Copy out the entries below exactly as they stand, but only from the line containing "PAGE_MOVE_DONE (R362). -/" through the line containing "MIG_HPF_WRITE (R385). -/".

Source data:
....

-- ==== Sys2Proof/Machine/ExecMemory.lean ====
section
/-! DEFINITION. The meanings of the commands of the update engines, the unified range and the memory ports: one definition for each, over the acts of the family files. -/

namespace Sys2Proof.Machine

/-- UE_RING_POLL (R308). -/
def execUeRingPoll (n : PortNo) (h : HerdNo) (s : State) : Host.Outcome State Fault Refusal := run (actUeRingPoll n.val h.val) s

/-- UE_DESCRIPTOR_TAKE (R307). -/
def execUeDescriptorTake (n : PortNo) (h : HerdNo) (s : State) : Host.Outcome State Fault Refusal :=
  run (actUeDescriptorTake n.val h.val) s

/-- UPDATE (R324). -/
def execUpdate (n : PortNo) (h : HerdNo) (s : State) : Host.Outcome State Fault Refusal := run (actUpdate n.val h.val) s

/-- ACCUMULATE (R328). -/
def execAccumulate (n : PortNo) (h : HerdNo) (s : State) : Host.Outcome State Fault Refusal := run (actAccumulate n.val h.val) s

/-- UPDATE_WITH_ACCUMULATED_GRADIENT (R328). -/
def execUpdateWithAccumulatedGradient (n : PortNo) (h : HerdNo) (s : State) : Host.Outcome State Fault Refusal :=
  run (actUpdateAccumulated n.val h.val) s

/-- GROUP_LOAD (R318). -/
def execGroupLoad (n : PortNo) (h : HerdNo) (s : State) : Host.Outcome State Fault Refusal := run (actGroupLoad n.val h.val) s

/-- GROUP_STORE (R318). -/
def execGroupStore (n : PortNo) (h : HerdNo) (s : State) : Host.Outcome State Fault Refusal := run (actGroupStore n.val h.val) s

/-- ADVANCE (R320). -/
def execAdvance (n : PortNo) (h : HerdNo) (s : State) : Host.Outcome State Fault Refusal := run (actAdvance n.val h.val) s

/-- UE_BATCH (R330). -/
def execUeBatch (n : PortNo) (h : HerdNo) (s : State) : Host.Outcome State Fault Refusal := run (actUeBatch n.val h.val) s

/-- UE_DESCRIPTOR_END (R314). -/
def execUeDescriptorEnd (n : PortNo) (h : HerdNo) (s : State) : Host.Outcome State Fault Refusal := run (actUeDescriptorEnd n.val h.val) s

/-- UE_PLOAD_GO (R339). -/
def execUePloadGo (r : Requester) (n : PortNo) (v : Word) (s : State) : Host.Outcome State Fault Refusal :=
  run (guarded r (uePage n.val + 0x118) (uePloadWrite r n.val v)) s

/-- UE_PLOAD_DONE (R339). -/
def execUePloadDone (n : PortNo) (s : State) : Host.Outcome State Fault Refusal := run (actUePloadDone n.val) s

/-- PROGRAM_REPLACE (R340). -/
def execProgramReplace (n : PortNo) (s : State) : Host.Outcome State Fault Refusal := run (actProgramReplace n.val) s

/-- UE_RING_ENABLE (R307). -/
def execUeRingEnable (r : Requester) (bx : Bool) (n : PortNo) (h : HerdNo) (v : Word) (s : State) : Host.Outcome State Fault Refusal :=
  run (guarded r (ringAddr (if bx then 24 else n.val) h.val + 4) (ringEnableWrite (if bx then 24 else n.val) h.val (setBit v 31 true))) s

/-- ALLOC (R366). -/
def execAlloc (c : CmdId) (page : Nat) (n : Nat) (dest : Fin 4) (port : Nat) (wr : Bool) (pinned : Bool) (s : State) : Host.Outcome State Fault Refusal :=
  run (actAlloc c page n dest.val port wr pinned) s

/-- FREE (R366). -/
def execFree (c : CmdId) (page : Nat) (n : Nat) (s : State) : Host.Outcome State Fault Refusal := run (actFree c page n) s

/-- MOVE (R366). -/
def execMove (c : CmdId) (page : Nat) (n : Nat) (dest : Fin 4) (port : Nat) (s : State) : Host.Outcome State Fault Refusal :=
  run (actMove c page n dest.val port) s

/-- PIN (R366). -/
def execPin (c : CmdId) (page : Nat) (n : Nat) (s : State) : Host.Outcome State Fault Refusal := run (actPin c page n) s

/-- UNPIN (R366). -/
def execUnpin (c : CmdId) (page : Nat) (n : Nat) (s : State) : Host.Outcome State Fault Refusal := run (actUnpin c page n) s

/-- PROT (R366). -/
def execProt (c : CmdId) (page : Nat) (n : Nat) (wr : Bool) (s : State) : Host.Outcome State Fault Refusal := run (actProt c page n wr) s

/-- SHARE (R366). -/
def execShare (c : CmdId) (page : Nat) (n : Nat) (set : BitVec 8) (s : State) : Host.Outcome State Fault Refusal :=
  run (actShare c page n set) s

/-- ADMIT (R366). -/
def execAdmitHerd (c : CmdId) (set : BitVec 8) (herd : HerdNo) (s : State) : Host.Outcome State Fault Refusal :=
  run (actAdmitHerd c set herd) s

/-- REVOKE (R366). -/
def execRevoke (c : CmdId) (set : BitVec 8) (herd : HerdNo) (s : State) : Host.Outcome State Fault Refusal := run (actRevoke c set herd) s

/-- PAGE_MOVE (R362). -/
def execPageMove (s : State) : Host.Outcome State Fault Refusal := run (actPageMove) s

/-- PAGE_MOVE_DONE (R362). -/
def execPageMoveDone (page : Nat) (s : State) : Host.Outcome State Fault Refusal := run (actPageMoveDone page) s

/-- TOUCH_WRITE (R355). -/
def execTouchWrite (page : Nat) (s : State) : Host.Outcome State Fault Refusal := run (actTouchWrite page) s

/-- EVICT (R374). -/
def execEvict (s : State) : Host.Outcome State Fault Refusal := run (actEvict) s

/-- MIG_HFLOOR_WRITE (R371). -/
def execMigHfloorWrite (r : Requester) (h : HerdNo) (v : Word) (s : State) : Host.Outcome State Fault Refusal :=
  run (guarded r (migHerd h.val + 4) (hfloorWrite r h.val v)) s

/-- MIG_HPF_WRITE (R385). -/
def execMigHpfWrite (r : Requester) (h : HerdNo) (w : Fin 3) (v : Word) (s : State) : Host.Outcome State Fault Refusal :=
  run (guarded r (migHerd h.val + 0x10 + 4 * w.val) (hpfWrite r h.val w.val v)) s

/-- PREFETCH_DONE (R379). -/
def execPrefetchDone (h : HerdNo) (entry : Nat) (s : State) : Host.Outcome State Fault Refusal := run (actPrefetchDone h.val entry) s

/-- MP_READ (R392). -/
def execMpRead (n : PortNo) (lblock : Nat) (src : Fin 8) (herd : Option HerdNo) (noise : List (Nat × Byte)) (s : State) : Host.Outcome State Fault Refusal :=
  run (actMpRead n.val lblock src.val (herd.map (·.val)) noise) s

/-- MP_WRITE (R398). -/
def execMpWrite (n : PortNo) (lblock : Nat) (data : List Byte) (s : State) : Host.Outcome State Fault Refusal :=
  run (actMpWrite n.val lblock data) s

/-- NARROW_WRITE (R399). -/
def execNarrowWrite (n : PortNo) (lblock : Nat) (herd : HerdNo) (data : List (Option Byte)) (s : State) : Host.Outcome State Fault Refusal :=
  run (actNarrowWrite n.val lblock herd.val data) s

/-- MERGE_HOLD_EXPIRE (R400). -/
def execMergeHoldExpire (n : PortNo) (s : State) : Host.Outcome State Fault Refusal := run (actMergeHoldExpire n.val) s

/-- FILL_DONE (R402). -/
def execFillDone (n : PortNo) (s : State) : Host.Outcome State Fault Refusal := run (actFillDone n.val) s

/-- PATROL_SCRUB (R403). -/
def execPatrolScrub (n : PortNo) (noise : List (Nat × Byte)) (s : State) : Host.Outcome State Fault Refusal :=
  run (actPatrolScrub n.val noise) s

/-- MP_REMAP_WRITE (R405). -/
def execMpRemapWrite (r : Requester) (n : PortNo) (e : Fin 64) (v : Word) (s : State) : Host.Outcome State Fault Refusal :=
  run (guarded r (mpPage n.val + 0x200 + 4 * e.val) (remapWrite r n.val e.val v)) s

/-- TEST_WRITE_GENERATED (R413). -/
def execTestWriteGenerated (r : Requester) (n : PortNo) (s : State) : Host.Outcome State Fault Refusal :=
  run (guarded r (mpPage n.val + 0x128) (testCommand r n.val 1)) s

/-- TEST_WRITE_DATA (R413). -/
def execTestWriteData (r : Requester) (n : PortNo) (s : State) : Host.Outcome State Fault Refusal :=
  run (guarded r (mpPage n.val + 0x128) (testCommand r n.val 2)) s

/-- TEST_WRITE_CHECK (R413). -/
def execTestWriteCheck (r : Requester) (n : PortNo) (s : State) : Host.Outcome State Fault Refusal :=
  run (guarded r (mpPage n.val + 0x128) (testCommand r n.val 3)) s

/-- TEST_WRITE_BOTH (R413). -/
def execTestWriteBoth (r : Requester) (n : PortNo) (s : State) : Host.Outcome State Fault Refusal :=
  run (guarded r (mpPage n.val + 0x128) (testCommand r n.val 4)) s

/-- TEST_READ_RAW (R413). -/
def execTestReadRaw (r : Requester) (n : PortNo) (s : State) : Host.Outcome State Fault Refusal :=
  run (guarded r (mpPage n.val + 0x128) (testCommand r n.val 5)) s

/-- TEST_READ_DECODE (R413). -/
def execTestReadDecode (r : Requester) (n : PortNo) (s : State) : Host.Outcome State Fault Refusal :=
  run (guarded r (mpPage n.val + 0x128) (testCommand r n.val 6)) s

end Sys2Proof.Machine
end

....

◆ Written response:
/-- PAGE_MOVE_DONE (R362). -/
def execPageMoveDone (page : Nat) (s : State) : Host.Outcome State Fault Refusal := run (actPageMoveDone page) s

/-- TOUCH_WRITE (R355). -/
def execTouchWrite (page : Nat) (s : State) : Host.Outcome State Fault Refusal := run (actTouchWrite page) s

/-- EVICT (R374). -/
def execEvict (s : State) : Host.Outcome State Fault Refusal := run (actEvict) s

/-- MIG_HFLOOR_WRITE (R371). -/
def execMigHfloorWrite (r : Requester) (h : HerdNo) (v : Word) (s : State) : Host.Outcome State Fault Refusal :=
  run (guarded r (migHerd h.val + 4) (hfloorWrite r h.val v)) s

/-- MIG_HPF_WRITE (R385). -/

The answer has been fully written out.